● Directions
When you reach the line in the data below that contains "Keep s0 (State.tapBypass s ir) := by", please start repeating lines exactly, and stop after the line that contains "refine State.tapSelect_keep ?_", repeating nothing else.

● Task data
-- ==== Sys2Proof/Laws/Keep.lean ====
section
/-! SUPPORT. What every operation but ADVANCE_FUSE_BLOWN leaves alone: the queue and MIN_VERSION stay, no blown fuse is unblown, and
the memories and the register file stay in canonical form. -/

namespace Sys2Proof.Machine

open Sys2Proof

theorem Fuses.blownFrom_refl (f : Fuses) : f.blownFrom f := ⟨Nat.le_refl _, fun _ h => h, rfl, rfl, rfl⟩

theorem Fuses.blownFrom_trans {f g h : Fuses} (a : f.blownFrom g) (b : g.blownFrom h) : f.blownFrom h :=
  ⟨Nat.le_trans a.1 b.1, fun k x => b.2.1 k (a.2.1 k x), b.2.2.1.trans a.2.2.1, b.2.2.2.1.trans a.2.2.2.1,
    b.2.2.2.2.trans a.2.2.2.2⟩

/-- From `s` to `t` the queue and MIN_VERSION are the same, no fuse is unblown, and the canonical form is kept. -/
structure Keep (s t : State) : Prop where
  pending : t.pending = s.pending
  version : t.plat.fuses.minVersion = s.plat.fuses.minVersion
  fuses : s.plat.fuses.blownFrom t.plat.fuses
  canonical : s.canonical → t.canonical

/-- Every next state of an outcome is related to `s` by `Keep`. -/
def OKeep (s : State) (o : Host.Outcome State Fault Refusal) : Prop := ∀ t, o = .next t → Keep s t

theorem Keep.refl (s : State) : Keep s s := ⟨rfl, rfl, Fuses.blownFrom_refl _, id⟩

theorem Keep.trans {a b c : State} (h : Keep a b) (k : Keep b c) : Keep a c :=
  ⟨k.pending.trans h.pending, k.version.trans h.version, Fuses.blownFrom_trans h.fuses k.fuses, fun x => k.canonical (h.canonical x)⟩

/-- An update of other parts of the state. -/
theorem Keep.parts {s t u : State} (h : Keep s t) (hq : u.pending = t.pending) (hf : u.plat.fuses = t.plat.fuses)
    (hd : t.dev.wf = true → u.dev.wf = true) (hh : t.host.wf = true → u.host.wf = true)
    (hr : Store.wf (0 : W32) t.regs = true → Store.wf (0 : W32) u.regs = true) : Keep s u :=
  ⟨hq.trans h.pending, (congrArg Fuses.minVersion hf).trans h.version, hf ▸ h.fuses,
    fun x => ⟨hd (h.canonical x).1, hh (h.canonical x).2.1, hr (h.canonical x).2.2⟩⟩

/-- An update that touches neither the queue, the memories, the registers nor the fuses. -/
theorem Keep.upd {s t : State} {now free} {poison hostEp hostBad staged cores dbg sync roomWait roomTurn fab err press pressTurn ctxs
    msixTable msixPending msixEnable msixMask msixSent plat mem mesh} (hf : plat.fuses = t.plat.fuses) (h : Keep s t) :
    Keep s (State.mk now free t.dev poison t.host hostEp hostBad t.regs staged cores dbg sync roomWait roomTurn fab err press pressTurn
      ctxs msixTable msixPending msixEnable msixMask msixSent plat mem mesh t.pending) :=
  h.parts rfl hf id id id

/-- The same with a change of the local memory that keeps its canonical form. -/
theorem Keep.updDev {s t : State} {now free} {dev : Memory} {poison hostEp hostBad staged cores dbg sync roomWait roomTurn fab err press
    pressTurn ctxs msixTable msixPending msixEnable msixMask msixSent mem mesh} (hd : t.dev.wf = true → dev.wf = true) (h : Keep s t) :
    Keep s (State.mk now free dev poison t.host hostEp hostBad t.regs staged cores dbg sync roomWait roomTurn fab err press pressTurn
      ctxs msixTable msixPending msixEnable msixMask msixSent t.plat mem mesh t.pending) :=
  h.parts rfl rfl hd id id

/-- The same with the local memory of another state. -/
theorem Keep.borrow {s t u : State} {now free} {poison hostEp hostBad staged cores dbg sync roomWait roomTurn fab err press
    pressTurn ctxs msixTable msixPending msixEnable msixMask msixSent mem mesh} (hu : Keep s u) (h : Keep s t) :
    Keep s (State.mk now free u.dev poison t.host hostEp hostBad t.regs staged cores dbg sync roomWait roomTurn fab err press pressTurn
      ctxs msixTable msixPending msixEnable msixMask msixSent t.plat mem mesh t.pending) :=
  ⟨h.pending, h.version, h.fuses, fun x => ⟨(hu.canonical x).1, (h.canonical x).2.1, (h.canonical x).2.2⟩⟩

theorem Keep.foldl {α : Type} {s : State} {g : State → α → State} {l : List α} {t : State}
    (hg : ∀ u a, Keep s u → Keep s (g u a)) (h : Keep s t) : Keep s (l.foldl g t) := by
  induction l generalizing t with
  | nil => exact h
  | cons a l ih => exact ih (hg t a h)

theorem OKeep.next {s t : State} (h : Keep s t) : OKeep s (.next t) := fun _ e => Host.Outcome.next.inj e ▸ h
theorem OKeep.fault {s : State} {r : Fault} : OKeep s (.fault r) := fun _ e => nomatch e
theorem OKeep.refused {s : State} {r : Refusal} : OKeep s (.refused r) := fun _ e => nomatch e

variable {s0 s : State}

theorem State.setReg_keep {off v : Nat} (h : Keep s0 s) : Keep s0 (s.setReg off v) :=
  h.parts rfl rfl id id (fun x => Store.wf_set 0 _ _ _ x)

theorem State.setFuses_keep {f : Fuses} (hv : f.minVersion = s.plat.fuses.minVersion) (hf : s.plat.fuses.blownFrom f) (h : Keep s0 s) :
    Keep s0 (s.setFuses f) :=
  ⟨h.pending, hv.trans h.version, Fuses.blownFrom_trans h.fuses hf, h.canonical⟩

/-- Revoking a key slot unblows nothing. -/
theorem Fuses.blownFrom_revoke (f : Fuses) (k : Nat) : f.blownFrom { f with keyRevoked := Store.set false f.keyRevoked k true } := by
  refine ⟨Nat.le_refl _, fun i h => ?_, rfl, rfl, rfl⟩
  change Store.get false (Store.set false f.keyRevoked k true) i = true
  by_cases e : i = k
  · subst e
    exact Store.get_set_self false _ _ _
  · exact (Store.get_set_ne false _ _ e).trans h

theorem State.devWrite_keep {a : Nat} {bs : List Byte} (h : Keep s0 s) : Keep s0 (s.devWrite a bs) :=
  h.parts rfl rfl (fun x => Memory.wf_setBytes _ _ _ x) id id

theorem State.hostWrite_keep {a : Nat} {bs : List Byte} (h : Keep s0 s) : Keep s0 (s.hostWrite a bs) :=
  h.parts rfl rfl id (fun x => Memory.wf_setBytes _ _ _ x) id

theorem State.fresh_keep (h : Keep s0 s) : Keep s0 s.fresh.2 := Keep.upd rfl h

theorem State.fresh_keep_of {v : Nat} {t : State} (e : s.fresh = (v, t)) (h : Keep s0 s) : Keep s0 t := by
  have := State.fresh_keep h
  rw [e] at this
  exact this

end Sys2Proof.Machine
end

==

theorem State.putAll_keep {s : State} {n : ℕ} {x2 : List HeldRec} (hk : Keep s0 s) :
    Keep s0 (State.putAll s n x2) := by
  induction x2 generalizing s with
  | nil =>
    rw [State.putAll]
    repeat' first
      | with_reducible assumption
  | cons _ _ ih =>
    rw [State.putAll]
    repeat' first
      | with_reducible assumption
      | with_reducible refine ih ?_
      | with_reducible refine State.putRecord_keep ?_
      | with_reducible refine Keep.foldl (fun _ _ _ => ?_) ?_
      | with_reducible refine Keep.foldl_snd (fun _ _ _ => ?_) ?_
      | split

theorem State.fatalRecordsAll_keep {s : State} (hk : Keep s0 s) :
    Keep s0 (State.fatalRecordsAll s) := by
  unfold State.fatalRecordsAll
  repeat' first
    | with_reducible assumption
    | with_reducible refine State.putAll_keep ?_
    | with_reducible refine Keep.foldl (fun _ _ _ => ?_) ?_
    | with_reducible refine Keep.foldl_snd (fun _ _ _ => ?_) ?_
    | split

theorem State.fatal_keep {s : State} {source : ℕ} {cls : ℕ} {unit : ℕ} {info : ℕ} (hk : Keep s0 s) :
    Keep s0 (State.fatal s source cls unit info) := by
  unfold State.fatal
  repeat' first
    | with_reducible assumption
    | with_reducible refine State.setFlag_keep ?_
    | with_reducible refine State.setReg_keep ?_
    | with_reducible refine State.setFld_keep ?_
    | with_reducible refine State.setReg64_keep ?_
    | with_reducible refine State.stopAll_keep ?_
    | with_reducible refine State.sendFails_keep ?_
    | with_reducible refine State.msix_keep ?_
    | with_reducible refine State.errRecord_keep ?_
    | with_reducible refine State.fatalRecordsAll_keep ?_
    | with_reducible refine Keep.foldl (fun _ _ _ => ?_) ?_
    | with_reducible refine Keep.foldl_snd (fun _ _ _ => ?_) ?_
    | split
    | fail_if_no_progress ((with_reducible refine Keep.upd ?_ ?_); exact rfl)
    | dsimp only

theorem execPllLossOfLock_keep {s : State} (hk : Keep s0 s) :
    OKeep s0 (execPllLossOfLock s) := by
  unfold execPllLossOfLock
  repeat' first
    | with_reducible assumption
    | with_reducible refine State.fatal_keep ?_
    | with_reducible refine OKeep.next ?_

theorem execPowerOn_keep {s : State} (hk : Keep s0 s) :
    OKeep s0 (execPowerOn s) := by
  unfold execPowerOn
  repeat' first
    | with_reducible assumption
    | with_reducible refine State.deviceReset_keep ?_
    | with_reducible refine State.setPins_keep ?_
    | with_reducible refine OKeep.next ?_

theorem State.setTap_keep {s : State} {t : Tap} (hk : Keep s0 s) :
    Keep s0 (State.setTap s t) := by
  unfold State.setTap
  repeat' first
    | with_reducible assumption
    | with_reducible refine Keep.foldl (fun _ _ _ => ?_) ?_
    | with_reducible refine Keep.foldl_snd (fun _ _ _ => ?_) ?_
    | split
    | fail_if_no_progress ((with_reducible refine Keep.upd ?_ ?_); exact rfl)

...

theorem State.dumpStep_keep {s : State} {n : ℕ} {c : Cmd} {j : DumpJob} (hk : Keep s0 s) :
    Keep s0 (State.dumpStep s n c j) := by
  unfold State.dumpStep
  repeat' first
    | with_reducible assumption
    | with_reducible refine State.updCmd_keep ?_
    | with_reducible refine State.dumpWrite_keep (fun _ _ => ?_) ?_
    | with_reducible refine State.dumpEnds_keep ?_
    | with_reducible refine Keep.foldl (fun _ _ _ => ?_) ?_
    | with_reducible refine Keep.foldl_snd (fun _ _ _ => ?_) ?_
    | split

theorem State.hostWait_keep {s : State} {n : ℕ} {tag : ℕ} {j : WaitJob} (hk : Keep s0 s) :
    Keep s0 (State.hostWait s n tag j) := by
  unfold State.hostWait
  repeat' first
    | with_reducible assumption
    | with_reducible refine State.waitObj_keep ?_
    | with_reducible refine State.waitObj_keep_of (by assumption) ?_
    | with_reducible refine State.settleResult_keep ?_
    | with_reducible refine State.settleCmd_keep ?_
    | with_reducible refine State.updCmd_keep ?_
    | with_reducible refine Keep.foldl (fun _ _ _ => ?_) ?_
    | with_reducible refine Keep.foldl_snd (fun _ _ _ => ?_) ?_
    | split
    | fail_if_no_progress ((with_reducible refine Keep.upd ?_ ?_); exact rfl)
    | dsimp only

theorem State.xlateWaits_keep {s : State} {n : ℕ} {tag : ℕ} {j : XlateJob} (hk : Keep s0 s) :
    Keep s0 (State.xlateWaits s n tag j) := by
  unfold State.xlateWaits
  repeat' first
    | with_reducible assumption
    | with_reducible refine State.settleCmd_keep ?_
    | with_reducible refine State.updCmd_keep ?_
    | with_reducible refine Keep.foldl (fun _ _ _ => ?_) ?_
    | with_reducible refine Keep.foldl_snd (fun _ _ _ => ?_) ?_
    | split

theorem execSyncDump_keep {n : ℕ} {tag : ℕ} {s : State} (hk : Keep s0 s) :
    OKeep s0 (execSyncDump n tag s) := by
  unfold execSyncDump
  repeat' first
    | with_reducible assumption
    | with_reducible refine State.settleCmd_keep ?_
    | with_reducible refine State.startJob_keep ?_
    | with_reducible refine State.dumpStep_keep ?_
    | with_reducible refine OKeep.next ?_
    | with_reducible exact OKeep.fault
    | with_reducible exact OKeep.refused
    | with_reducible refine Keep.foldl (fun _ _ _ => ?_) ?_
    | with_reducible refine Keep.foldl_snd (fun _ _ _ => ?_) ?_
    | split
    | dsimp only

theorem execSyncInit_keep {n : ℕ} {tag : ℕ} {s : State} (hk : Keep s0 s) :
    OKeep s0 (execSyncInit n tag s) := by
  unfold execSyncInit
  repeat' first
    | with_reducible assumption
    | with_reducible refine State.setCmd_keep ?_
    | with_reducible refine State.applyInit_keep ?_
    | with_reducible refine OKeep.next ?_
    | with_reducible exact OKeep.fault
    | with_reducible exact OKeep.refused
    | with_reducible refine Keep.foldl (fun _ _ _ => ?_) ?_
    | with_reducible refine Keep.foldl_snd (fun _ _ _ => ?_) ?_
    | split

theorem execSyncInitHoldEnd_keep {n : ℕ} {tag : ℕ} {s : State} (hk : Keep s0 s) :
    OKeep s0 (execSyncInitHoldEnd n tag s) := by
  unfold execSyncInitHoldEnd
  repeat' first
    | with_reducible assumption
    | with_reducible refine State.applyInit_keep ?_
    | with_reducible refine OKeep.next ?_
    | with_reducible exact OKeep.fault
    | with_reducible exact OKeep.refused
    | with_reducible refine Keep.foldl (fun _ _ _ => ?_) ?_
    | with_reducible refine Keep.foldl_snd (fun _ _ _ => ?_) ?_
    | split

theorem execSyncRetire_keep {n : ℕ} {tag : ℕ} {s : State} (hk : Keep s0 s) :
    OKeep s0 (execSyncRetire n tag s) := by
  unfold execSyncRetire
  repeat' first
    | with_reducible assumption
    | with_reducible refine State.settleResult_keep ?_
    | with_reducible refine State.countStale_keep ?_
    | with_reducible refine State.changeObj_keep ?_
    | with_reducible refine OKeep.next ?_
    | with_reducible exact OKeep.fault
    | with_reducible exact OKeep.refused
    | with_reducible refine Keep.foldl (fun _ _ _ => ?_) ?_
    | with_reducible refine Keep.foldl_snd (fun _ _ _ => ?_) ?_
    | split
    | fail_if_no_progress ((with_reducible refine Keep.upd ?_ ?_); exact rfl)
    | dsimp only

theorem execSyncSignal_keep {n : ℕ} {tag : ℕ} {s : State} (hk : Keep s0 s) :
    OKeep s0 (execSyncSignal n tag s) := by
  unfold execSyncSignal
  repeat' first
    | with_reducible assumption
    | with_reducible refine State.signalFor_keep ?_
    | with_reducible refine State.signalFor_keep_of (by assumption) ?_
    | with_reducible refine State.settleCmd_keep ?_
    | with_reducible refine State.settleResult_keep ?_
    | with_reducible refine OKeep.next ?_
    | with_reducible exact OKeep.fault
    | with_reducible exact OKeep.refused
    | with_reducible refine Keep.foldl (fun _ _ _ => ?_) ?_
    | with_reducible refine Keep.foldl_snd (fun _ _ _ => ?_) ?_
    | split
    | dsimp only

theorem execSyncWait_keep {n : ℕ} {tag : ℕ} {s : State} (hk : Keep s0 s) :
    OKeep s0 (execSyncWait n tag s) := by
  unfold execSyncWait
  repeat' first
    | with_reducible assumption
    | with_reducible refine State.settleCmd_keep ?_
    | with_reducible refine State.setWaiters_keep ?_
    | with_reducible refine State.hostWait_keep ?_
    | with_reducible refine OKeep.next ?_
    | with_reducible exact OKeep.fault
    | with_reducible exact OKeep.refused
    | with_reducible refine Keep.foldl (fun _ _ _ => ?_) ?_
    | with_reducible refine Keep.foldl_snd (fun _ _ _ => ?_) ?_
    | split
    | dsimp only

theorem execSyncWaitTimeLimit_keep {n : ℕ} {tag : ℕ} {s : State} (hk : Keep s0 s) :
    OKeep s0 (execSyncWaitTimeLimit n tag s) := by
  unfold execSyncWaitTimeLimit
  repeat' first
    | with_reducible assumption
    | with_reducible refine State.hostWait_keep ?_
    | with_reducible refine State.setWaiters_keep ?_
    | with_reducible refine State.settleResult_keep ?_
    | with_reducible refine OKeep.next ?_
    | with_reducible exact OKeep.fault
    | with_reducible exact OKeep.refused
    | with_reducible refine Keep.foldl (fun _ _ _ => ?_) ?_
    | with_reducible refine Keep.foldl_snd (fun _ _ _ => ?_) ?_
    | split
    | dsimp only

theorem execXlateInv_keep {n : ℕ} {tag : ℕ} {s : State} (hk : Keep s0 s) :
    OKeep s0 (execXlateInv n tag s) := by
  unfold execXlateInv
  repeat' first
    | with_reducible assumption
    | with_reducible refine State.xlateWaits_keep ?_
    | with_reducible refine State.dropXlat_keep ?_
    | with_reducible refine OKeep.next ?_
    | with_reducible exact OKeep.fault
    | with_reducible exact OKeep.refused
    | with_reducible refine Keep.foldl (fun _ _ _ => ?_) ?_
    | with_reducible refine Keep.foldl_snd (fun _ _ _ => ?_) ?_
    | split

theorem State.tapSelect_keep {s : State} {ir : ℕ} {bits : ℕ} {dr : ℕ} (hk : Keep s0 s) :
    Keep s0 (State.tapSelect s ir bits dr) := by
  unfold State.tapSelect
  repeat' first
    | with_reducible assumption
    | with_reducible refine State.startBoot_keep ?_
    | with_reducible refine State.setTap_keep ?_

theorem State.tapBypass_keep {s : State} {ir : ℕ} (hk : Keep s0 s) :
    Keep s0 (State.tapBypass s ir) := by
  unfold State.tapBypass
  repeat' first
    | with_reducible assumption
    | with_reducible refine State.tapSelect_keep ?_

● Solution below
    Keep s0 (State.tapBypass s ir) := by
  unfold State.tapBypass
  repeat' first
    | with_reducible assumption
    | with_reducible refine State.tapSelect_keep ?_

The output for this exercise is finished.